In the code cell below, the loop continues
calling get_double_solution until the value of
the continuation parameter is less than 1.0.
The real part and imaginary part of the gamma constant
are fixed for a deterministic run.
initialize_double_artificial_homotopy(target, start)
set_double_solution(len(target), startsols[0])
tval = 0.0
poles = []
path = [startsols[0]]
while tval < 1.0:
double_predict_correct()
pole = double_closest_pole()
locp = (tval+pole[0], pole[1])
poles.append(locp)
nextsol = get_double_solution()
dictsol = strsol2dict(nextsol)
tval = dictsol['t'].real
path.append(nextsol)
To see the values of the x-coordinate of the points
on the path:
for sol in path:
print(strsol2dict(sol)['x'])
which prints
(1+0j)
(0.995494997861267+0.000917030925125147j)

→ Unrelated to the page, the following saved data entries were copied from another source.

-- ==== Sys2Proof/Laws/Command.lean ====
section
/-! SUPPORT. What running a command can do, said once: it is ignored, it takes one fault, or it completes
(spec 60_exceptions.md R206, R207, R212); and every command answers a next state (20_memory.md R50). -/

namespace Sys2Proof.Machine

@[simp] theorem firstRaise_nil : firstRaise [] = none := rfl

@[simp] theorem firstRaise_some (r : Raise) (rest : List (Option Raise)) :
    firstRaise (some r :: rest) = some r := rfl

@[simp] theorem firstRaise_none (rest : List (Option Raise)) :
    firstRaise (none :: rest) = firstRaise rest := rfl

@[simp] theorem failWhen_true (c : FaultCode) (i : Word) : failWhen true c i = some ⟨c, i⟩ := rfl

@[simp] theorem failWhen_false (c : FaultCode) (i : Word) : failWhen false c i = none := rfl

theorem firstRaise_eq_none {checks : List (Option Raise)} :
    firstRaise checks = none ↔ ∀ c ∈ checks, c = none := by
  induction checks with
  | nil => simp
  | cons c rest ih => cases c <;> simp [ih]

theorem failWhen_eq_none {b : Bool} {c : FaultCode} {i : Word} :
    failWhen b c i = none ↔ b = false := by
  cases b <;> simp

/-- While `FAULT` = 1 a command is ignored (R207). -/
theorem runCommand_frozen {s : State} (h : s.status.fault = true) (w : Word)
    (checks : List (Option Raise)) (done : State) : runCommand w s checks done = .next s := by
  simp [runCommand, h]

/-- A command whose first failing check is `r` takes that fault (R206, R212). -/
theorem runCommand_fault {s : State} (h : s.status.fault = false) {w : Word}
    {checks : List (Option Raise)} {r : Raise} (hr : firstRaise checks = some r) (done : State) :
    runCommand w s checks done = .next (s.faultEntry r w) := by
  simp [runCommand, h, hr]

/-- A command whose checks all pass completes. -/
theorem runCommand_done {s : State} (h : s.status.fault = false) {w : Word}
    {checks : List (Option Raise)} (hr : firstRaise checks = none) (done : State) :
    runCommand w s checks done = .next done := by
  simp [runCommand, h, hr]

/-- Everything a command can do. -/
theorem runCommand_cases {w : Word} {s t : State} {checks : List (Option Raise)} {done : State}
    (h : runCommand w s checks done = .next t) :
    (s.status.fault = true ∧ t = s) ∨
    (s.status.fault = false ∧ ∃ r, firstRaise checks = some r ∧ t = s.faultEntry r w) ∨
    (s.status.fault = false ∧ firstRaise checks = none ∧ t = done) := by
  cases hf : s.status.fault with
  | true =>
    rw [runCommand_frozen hf] at h
    exact .inl ⟨rfl, (Host.Outcome.next.inj h).symm⟩
  | false =>
    cases hr : firstRaise checks with
    | some r =>
      rw [runCommand_fault hf hr] at h
      exact .inr (.inl ⟨rfl, r, rfl, (Host.Outcome.next.inj h).symm⟩)
    | none =>
      rw [runCommand_done hf hr] at h
      exact .inr (.inr ⟨rfl, rfl, (Host.Outcome.next.inj h).symm⟩)

/-- A command never stops the model. -/
theorem runCommand_next (w : Word) (s : State) (checks : List (Option Raise)) (done : State) :
    ∃ t, runCommand w s checks done = .next t := by
  cases hf : s.status.fault with
  | true => exact ⟨s, runCommand_frozen hf w checks done⟩
  | false =>
    cases hr : firstRaise checks with
    | some r => exact ⟨_, runCommand_fault hf hr done⟩
    | none => exact ⟨_, runCommand_done hf hr done⟩

/-- The checks of each command, in order (R202). -/
def checksRun (i : Instr) (s : State) : List (Option Raise) :=
  match i with
  | .nop | .subb | .isubb | .shrow | .ishrow | .mixc | .imixc | .drop => []
  | .addrk rnd => [needKey s, roundInRange s rnd]
  | .kexp128 => [legalKlen 16]
  | .kexp192 => [legalKlen 24]
  | .kexp256 => [legalKlen 32]
  | .kexpOther klen => [legalKlen klen]
  | .encblk | .decblk | .setiv => [needKey s]
  | .encblkm off | .decblkm off => [needKey s, blockInBuf s off]
  | .ecbenc p => needKey s :: checkBuffer s ++ checkSelectedPad s p
  | .ecbdec => needKey s :: checkBuffer s
  | .cbcenc p => needKey s :: needIv s :: checkBuffer s ++ checkSelectedPad s p
  | .cbcdec => needKey s :: needIv s :: checkBuffer s
  | .pad => bufferInBuf s :: checkPad s
  | .unpad => [bufferInBuf s, bufferNonempty s, padByteInRange s, padFitsBuffer s]
  | .unpadchk => [bufferInBuf s, bufferNonempty s, padFitsBufferChecked s]

/-- The effect of each command when its checks pass. -/
def effectOf (i : Instr) (s : State) : State :=
  match i with
  | .nop => s.complete .ok
  | .subb => { s with state := subBytes s.state }.complete .ok
  | .isubb => { s with state := invSubBytes s.state }.complete .ok
  | .shrow => { s with state := shiftRows s.state }.complete .ok
  | .ishrow => { s with state := invShiftRows s.state }.complete .ok
  | .mixc => { s with state := mixColumns s.state }.complete .ok
  | .imixc => { s with state := invMixColumns s.state }.complete .ok
  | .addrk rnd => { s with state := addRoundKey s.state (roundKey s.rk rnd.toNat) }.complete .ok
  | .kexp128 => s.constructInstance .k128
  | .kexp192 => s.constructInstance .k192
  | .kexp256 => s.constructInstance .k256
  | .kexpOther klen => (KeySize.ofKlen klen.toNat).elim s s.constructInstance
  | .drop =>
    { s with
      rk     := Vector.replicate 60 0
      iv     := zeroBlock
      state  := zeroBlock
      status := { s.status with kvalid := false, ivvalid := false, ksz := .k128 } }.complete .ok
  | .encblk => { s with state := s.encrypt s.state }.complete .ok
  | .decblk => { s with state := s.decrypt s.state }.complete .ok
  | .encblkm off => (s.processBlock s.encrypt off.toNat).complete .ok
  | .decblkm off => (s.processBlock s.decrypt off.toNat).complete .ok
  | .ecbenc p => (ecbLoop s.encrypt s.blocks 0 (s.applyPad p)).complete .ok
  | .ecbdec => (ecbLoop s.decrypt s.blocks 0 s).complete .ok
  | .setiv => { s with iv := s.ivin, status := { s.status with ivvalid := true } }.complete .ok
  | .cbcenc p => (cbcEncLoop s.encrypt s.blocks 0 s.iv (s.applyPad p)).complete .ok
  | .cbcdec => (cbcDecLoop s.decrypt s.blocks 0 s.iv s).complete .ok
  | .pad => s.padFill.complete .ok
  | .unpad => { s with outlen := s.unpaddedLength }.complete .ok
  | .unpadchk => { s with outlen := s.checkedLength }.complete s.unpadVerdict

/-- Every command is its checks, then its effect: the one form that the proofs about all commands use. -/
theorem exec_eq (i : Instr) (s : State) :
    exec i s = runCommand (encode i) s (checksRun i s) (effectOf i s) := by
  cases i <;> rfl

/-- Every command answers a next state (R50: it unconditionally terminates). -/
theorem exec_next (i : Instr) (s : State) : ∃ t, exec i s = .next t := by
  rw [exec_eq]
  exact runCommand_next _ _ _ _

/-- Everything a command can do to the state. -/
theorem exec_cases {i : Instr} {s t : State} (h : exec i s = .next t) :
    (s.status.fault = true ∧ t = s) ∨
    (s.status.fault = false ∧ ∃ r, firstRaise (checksRun i s) = some r ∧ t = s.faultEntry r (encode i)) ∨
    (s.status.fault = false ∧ firstRaise (checksRun i s) = none ∧ t = effectOf i s) := by
  rw [exec_eq] at h
  exact runCommand_cases h

theorem exec_done {i : Instr} {s : State} (h : s.status.fault = false)
    (hr : firstRaise (checksRun i s) = none) : exec i s = .next (effectOf i s) := by
  rw [exec_eq, runCommand_done h hr]

end Sys2Proof.Machine
end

(0.979230904940275+0.00320751244815921j)
(0.967072243680787+0.00258238975580037j)
(0.969688665229834-0.00601218730792353j)
(1.00775870703128-0.016752186008432j)
(1.07530651742827-0.0205585999286002j)
(1.14379875229794-0.0156022327531589j)
(1.19382074878865-0.00821447396701445j)
(1.22145462283616-0.00302771209969062j)
(1.23348940570526-0.000547947192401931j)
(1.23606797749979+0j)
For plotting, the real parts are separated from the imaginary parts,
for x and for y.
xre = [strsol2dict(sol)['x'].real for sol in path]
xim = [strsol2dict(sol)['x'].imag for sol in path]
yre = [strsol2dict(sol)['y'].real for sol in path]
yim = [strsol2dict(sol)['y'].imag for sol in path]
Let us plot the coordinates of this first solution path.
- ::
import matplotlib.pyplot as plt
Then Fig. 21 is produced by the code below:
fig, axs = plt.subplots(1, 2, constrained_layout=True)
fig.suptitle('the coordinates of one solution path')
axs[0].set_title('x coordinates')
axs[0].set_xlabel('real part')
axs[0].set_ylabel('imaginary part')
axs[0].set_xlim(min(xre)-0.1, max(xre)+0.1)
axs[0].set_ylim(min(xim)-0.025, max(xim)+0.025)
dots, = axs[0].plot(xre,xim,'r-')
dots, = axs[0].plot(xre,xim,'ro')
axs[1].set_title('y coordinates')
axs[1].set_xlabel('real part')
axs[1].set_ylabel('imaginary part')
axs[1].set_xlim(min(yre)-0.1, max(yre)+0.1)
axs[1].set_ylim(min(yim)-0.025, max(yim)+0.025)
dots, = axs[1].plot(yre,yim,'r-')
dots, = axs[1].plot(yre,yim,'ro')
plt.savefig('incfixapriorifig1')
plt.show()
Fig. 21 The coordinates of one solution path.¶
Why do the paths in such a simple homotopy curve so much?
Let us look at the plot of the poles.
After separating real from imaginary parts
repoles = [p[0] for p in poles]
impoles = [p[1] for p in poles]
the plot in Fig. 22 is made by the code below.
fig, axs = plt.subplots(1, 1, constrained_layout=True)
axs.set_title('t goes from 0 to 1')
axs.set_xlabel('real part of poles')
axs.set_ylabel('imaginary part of poles')
dots, = axs.plot([0.0, 1.0],[0.0, 0.0],'b-')
axs.set_xlim(-0.1, 1.1)
axs.set_ylim(min(min(impoles)-0.1,-0.1), max(max(impoles)+0.1, 0.1))
dots, = axs.plot(repoles,impoles,'r+')
plt.savefig('incfixapriorifig2')
plt.show()
Fig. 22 The closest poles to one solution path.¶
For this plot, the closest poles appear towards the middle of the interval \([0,1]\) where the continuation parameter \(t\) lives.